WHAT IS REQUIRED: Return every line from the one with "def State.viewAt (s" through the one with "leaf lets the", inclusive, exactly as it appears below.

-- -- --

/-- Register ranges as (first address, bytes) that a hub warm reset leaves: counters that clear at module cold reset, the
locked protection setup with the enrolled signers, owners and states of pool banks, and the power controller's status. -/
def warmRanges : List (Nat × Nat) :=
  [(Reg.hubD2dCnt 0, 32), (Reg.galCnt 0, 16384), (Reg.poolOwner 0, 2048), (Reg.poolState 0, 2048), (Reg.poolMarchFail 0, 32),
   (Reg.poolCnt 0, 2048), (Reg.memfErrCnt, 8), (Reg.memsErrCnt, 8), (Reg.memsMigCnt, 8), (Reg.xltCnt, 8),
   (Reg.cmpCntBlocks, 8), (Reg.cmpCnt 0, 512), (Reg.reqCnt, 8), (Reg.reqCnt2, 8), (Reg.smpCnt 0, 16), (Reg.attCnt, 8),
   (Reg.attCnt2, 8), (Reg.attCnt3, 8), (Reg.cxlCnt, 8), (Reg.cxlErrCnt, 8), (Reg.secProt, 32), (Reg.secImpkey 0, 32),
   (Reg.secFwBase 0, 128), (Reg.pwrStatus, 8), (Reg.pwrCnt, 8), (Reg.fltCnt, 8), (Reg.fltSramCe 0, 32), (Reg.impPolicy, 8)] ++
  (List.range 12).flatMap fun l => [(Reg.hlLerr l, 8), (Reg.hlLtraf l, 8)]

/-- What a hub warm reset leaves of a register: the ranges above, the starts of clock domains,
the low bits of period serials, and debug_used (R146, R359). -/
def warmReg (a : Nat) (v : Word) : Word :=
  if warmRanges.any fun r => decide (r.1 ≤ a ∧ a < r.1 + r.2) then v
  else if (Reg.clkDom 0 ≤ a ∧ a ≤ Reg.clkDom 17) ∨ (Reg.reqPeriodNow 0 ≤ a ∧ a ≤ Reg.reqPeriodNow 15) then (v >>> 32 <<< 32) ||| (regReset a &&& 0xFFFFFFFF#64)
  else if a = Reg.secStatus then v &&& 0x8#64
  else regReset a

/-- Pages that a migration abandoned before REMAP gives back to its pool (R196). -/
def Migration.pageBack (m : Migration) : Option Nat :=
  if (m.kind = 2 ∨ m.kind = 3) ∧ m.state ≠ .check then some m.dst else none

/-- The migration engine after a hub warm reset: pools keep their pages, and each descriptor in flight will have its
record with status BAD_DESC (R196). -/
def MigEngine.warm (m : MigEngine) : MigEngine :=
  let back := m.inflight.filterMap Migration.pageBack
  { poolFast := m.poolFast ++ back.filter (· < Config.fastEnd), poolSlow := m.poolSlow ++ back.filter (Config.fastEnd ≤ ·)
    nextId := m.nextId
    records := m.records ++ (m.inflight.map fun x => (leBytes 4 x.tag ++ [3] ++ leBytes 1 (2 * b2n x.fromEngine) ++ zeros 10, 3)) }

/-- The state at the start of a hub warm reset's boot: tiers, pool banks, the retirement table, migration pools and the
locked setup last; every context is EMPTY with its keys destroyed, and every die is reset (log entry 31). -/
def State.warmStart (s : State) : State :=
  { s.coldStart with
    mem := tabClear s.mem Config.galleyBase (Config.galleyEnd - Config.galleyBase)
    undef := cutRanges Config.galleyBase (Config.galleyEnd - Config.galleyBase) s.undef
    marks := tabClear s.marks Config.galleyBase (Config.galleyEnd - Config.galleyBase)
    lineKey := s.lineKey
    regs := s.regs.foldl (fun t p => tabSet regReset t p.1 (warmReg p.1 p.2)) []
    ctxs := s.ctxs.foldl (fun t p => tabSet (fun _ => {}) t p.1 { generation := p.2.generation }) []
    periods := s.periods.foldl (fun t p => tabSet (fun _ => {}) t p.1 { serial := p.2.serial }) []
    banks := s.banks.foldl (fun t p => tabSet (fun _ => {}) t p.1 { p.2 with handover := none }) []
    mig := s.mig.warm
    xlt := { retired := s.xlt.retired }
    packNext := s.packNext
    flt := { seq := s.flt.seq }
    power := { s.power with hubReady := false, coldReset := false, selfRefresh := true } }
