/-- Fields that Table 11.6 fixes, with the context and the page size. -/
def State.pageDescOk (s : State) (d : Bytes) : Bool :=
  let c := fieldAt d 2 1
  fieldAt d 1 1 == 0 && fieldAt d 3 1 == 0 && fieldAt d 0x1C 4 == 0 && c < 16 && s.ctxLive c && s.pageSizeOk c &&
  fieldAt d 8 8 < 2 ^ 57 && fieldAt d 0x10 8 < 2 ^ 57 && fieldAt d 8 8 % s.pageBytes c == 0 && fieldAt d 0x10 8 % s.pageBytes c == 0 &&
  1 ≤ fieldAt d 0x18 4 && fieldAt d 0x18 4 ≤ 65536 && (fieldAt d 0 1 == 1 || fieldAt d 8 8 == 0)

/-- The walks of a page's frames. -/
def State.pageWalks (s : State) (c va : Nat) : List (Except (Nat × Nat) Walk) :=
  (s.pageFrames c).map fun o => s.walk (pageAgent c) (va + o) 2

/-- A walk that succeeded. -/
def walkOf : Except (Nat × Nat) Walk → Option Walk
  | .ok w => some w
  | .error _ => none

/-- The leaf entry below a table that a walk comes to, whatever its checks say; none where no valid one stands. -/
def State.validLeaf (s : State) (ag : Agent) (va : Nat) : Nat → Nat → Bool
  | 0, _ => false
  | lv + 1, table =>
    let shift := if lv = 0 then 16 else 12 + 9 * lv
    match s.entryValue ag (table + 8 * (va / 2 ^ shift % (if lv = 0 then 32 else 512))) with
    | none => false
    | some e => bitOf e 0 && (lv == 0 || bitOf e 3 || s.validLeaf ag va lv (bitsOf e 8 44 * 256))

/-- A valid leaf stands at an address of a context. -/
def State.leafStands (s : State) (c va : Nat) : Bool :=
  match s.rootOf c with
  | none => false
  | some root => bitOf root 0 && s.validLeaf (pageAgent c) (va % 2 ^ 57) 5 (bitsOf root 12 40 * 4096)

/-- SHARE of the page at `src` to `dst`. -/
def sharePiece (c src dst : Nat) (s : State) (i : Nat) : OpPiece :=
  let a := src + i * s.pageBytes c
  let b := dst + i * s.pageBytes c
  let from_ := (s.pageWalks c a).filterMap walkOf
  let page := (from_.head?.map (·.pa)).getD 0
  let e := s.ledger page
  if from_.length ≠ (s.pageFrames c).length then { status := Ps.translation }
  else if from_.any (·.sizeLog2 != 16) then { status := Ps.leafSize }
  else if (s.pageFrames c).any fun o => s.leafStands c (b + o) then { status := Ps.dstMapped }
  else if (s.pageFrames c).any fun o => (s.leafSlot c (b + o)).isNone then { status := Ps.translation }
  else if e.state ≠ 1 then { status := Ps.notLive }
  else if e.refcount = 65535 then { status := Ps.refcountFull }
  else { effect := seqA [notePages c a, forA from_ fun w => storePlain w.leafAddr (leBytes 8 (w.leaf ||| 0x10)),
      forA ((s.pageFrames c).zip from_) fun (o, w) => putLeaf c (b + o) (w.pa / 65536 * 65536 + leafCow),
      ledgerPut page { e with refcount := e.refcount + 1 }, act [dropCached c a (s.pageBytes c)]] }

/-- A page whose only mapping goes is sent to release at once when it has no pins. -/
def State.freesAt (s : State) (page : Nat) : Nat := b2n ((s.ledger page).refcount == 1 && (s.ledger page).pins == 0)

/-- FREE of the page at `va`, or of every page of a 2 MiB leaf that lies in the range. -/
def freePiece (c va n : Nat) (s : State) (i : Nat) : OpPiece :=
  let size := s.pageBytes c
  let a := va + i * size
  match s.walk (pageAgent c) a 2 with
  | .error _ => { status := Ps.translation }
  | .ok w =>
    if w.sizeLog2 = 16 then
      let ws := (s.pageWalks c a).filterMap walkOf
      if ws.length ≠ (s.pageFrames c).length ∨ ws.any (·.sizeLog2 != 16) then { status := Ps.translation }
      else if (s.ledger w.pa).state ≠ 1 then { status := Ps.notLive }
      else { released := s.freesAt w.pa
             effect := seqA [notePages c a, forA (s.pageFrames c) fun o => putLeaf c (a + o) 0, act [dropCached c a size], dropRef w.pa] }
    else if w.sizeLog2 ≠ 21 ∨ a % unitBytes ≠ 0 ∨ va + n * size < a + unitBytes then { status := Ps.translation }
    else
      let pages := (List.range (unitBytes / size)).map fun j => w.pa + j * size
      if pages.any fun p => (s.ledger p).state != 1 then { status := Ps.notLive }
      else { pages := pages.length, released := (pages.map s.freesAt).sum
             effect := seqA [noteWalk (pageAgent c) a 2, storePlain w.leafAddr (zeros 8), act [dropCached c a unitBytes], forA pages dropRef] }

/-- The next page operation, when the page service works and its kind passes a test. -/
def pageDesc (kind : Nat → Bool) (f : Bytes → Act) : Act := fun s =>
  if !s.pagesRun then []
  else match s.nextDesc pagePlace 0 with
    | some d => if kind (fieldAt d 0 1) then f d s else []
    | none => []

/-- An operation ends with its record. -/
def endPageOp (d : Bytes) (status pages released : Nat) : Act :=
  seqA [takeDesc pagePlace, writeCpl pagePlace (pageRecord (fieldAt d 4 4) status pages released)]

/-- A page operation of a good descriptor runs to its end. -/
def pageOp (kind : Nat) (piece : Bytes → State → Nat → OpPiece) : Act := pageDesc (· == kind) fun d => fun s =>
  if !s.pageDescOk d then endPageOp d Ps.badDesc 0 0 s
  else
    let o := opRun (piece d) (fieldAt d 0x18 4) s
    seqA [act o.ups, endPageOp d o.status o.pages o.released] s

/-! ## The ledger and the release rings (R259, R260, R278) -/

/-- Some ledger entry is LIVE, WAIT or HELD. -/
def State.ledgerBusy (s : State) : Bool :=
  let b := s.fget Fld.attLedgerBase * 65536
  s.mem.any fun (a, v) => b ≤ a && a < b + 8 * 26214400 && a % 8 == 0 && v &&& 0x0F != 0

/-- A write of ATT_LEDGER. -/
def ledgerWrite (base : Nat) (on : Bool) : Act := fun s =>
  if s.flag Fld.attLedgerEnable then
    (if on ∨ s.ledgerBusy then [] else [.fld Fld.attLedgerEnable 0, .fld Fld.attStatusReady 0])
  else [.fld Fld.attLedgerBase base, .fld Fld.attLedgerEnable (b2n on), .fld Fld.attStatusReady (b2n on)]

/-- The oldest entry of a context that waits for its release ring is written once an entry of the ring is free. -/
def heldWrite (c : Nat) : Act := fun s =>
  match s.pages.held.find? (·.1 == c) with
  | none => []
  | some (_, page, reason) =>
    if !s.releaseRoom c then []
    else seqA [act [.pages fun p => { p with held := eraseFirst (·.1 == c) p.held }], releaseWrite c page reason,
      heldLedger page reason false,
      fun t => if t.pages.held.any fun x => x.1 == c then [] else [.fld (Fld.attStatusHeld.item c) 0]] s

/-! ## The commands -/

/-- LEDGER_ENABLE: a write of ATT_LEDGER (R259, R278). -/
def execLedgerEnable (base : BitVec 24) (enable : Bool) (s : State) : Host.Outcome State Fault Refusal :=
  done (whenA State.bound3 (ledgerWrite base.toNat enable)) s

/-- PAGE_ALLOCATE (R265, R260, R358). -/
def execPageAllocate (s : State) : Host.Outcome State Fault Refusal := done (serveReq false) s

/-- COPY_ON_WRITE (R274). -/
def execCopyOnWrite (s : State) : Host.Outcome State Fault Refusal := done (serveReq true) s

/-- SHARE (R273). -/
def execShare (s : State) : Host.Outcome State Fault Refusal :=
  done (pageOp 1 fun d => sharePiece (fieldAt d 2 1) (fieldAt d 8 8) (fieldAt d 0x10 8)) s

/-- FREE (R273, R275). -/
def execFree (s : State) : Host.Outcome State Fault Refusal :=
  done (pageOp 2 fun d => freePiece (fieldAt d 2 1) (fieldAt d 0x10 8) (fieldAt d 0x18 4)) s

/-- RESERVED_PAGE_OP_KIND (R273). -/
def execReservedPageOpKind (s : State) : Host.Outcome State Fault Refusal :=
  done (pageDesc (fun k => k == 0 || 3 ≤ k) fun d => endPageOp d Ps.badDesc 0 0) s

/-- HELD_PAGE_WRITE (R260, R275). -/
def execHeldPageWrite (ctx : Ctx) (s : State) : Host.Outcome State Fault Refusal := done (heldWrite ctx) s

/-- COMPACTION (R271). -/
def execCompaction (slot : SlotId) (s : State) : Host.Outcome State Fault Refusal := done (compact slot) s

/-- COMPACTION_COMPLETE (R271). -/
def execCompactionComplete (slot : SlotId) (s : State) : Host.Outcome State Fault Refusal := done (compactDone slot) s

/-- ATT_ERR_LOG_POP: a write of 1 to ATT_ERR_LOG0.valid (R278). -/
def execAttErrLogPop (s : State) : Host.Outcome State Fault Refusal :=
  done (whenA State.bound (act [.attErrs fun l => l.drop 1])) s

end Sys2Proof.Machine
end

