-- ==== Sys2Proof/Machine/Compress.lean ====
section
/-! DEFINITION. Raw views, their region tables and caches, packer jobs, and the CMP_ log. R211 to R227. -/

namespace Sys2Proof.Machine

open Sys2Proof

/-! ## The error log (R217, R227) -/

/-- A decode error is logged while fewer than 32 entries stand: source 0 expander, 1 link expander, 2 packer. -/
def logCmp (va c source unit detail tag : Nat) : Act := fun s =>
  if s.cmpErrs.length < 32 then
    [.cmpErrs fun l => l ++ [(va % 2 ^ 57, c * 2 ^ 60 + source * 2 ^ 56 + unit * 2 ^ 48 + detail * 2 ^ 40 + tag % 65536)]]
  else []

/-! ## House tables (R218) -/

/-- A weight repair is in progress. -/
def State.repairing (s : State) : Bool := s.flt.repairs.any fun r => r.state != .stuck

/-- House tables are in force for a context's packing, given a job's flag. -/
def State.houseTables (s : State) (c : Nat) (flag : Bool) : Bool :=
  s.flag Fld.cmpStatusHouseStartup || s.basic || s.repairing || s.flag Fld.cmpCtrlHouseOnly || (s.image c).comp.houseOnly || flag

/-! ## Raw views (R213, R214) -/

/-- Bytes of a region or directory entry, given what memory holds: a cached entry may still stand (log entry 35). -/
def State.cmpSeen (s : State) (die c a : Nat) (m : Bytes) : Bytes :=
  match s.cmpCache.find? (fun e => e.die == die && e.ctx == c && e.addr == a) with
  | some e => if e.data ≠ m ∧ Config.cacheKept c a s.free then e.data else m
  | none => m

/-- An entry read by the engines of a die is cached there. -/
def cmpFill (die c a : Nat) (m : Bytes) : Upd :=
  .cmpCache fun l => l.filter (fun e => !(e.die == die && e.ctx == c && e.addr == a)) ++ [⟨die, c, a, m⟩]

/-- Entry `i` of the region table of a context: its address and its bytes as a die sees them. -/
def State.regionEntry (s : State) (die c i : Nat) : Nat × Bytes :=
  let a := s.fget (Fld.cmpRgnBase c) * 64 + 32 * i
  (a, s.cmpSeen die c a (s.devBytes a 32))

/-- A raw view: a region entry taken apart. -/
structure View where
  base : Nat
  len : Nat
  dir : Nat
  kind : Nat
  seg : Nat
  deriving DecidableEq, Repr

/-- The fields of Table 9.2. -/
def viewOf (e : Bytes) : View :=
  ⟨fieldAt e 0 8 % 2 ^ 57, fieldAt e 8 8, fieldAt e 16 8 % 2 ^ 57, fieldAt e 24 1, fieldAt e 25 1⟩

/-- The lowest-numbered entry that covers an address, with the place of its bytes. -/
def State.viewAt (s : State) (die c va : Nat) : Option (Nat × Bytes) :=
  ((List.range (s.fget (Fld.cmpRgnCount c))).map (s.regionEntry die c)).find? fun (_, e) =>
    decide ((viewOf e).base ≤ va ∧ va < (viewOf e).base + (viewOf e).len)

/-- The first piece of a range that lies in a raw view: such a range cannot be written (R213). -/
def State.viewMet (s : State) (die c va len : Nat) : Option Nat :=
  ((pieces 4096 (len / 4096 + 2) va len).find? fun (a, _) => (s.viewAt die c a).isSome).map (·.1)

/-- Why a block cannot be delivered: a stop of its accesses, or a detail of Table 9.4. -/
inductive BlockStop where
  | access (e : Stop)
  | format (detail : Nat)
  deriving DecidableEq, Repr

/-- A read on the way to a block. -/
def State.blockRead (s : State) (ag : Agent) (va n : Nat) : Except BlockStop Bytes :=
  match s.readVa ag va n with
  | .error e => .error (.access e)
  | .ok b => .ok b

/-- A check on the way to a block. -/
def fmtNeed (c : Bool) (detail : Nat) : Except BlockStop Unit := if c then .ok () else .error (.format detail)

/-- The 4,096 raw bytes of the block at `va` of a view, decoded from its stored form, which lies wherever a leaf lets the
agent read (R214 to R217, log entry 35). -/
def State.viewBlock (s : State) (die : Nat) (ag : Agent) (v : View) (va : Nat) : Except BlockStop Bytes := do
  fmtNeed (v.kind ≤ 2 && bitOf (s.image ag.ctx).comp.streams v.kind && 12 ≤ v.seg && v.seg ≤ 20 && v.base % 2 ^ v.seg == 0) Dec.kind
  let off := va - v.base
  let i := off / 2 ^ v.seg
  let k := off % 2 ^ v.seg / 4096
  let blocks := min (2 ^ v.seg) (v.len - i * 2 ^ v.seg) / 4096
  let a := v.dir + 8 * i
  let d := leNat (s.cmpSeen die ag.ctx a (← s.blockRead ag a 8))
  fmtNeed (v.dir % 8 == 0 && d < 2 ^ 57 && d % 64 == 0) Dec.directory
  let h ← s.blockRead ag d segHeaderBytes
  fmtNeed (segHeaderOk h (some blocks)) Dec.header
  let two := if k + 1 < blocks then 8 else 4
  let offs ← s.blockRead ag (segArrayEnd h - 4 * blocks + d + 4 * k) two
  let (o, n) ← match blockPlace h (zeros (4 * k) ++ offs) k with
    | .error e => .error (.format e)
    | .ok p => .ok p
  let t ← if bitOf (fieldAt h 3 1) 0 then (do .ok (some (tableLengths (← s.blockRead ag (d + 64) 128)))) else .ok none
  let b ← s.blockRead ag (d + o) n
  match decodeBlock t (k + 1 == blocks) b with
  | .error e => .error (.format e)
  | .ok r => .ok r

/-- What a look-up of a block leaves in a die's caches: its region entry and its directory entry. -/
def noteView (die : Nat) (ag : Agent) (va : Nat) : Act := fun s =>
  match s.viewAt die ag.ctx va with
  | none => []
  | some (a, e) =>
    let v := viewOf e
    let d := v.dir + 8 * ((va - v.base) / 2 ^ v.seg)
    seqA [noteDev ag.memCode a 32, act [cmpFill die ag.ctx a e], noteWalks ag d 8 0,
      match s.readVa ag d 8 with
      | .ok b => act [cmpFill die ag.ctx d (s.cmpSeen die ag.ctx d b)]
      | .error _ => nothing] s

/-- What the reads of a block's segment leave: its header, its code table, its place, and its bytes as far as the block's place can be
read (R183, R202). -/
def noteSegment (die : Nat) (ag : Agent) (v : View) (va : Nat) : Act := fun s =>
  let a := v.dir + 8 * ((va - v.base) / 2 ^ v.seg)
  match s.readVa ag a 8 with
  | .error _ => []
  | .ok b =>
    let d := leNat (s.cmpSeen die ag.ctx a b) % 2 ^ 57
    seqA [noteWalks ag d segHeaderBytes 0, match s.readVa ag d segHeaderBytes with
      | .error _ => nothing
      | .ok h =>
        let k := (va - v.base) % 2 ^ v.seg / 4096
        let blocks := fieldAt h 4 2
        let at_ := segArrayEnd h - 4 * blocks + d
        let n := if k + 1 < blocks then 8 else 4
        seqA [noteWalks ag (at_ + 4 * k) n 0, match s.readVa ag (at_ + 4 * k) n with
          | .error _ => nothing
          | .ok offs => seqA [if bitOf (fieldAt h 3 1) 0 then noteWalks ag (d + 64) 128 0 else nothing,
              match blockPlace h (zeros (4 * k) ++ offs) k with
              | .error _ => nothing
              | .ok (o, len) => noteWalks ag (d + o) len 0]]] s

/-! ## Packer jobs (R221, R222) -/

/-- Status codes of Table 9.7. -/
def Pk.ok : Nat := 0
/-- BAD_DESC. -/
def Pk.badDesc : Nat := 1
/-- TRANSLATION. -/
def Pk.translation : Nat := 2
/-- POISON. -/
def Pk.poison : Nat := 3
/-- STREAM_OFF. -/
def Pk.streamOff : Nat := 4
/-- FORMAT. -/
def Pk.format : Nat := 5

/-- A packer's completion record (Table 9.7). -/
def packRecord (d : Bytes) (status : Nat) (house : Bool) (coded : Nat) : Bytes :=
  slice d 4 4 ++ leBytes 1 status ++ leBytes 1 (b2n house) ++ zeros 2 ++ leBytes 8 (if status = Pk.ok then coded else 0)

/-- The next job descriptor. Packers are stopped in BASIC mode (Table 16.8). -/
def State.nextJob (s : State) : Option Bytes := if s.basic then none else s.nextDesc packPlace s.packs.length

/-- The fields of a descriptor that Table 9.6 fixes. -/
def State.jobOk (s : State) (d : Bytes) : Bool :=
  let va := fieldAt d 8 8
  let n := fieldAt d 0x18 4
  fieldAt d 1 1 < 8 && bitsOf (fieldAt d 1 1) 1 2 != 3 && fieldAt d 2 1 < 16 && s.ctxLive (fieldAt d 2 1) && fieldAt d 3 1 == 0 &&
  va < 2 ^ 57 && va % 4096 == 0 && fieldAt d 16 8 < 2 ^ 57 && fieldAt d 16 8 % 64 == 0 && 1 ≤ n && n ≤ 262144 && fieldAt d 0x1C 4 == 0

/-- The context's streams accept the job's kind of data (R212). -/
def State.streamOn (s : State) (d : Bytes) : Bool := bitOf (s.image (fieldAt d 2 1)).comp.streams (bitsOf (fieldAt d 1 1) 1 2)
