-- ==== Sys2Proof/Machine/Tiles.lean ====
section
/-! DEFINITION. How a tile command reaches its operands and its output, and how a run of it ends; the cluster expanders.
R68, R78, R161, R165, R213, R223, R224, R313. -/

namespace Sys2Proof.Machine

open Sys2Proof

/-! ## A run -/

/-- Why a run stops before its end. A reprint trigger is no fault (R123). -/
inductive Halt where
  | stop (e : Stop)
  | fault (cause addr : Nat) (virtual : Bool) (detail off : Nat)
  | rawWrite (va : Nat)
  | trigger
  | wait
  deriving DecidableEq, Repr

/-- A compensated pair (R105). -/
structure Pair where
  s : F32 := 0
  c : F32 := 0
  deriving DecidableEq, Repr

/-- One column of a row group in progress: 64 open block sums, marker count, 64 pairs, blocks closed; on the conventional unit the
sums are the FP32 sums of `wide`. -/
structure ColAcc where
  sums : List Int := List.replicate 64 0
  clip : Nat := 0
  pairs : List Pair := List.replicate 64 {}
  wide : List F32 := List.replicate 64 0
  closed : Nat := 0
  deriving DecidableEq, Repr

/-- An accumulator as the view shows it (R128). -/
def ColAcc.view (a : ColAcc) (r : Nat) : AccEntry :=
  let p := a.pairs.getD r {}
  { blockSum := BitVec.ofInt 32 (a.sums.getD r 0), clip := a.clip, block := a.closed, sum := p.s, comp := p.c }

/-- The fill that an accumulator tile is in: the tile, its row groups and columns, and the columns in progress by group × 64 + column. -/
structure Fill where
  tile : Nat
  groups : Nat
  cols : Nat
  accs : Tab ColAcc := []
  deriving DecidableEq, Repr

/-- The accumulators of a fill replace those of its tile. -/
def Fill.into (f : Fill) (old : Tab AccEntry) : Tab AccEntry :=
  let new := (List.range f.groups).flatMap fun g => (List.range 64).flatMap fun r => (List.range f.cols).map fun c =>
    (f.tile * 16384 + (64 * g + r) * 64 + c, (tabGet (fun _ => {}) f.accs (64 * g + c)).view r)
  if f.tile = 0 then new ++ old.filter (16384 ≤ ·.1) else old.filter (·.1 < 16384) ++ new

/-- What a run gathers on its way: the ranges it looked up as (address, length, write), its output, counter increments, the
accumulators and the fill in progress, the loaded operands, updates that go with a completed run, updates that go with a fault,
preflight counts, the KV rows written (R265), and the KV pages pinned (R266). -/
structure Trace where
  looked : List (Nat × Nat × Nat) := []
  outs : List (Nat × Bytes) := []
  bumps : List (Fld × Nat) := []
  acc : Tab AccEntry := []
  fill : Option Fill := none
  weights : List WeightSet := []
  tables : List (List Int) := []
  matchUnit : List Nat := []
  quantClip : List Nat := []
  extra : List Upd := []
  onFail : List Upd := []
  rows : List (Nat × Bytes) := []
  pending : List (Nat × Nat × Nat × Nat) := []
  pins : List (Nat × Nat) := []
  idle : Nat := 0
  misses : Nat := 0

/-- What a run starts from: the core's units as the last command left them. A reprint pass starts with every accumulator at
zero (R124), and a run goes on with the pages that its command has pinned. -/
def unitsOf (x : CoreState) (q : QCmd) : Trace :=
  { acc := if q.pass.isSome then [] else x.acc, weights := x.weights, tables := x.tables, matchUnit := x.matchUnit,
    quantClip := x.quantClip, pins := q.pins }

-- -- --

TASK SOLUTION:
def State.viewAt (s : State) (die c va : Nat) : Option (Nat × Bytes) :=
  ((List.range (s.fget (Fld.cmpRgnCount c))).map (s.regionEntry die c)).find? fun (_, e) =>
    decide ((viewOf e).base ≤ va ∧ va < (viewOf e).base + (viewOf e).len)

/-- The first piece of a range that lies in a raw view: such a range cannot be written (R213). -/
def State.viewMet (s : State) (die c va len : Nat) : Option Nat :=
  ((pieces 4096 (len / 4096 + 2) va len).find? fun (a, _) => (s.viewAt die c a).isSome).map (·.1)

/-- Why a block cannot be delivered: a stop of its accesses, or a detail of Table 9.4. -/
inductive BlockStop where
  | access (e : Stop)
  | format (detail : Nat)
  deriving DecidableEq, Repr

/-- A read on the way to a block. -/
def State.blockRead (s : State) (ag : Agent) (va n : Nat) : Except BlockStop Bytes :=
  match s.readVa ag va n with
  | .error e => .error (.access e)
  | .ok b => .ok b

/-- A check on the way to a block. -/
def fmtNeed (c : Bool) (detail : Nat) : Except BlockStop Unit := if c then .ok () else .error (.format detail)

/-- The 4,096 raw bytes of the block at `va` of a view, decoded from its stored form, which lies wherever a leaf lets the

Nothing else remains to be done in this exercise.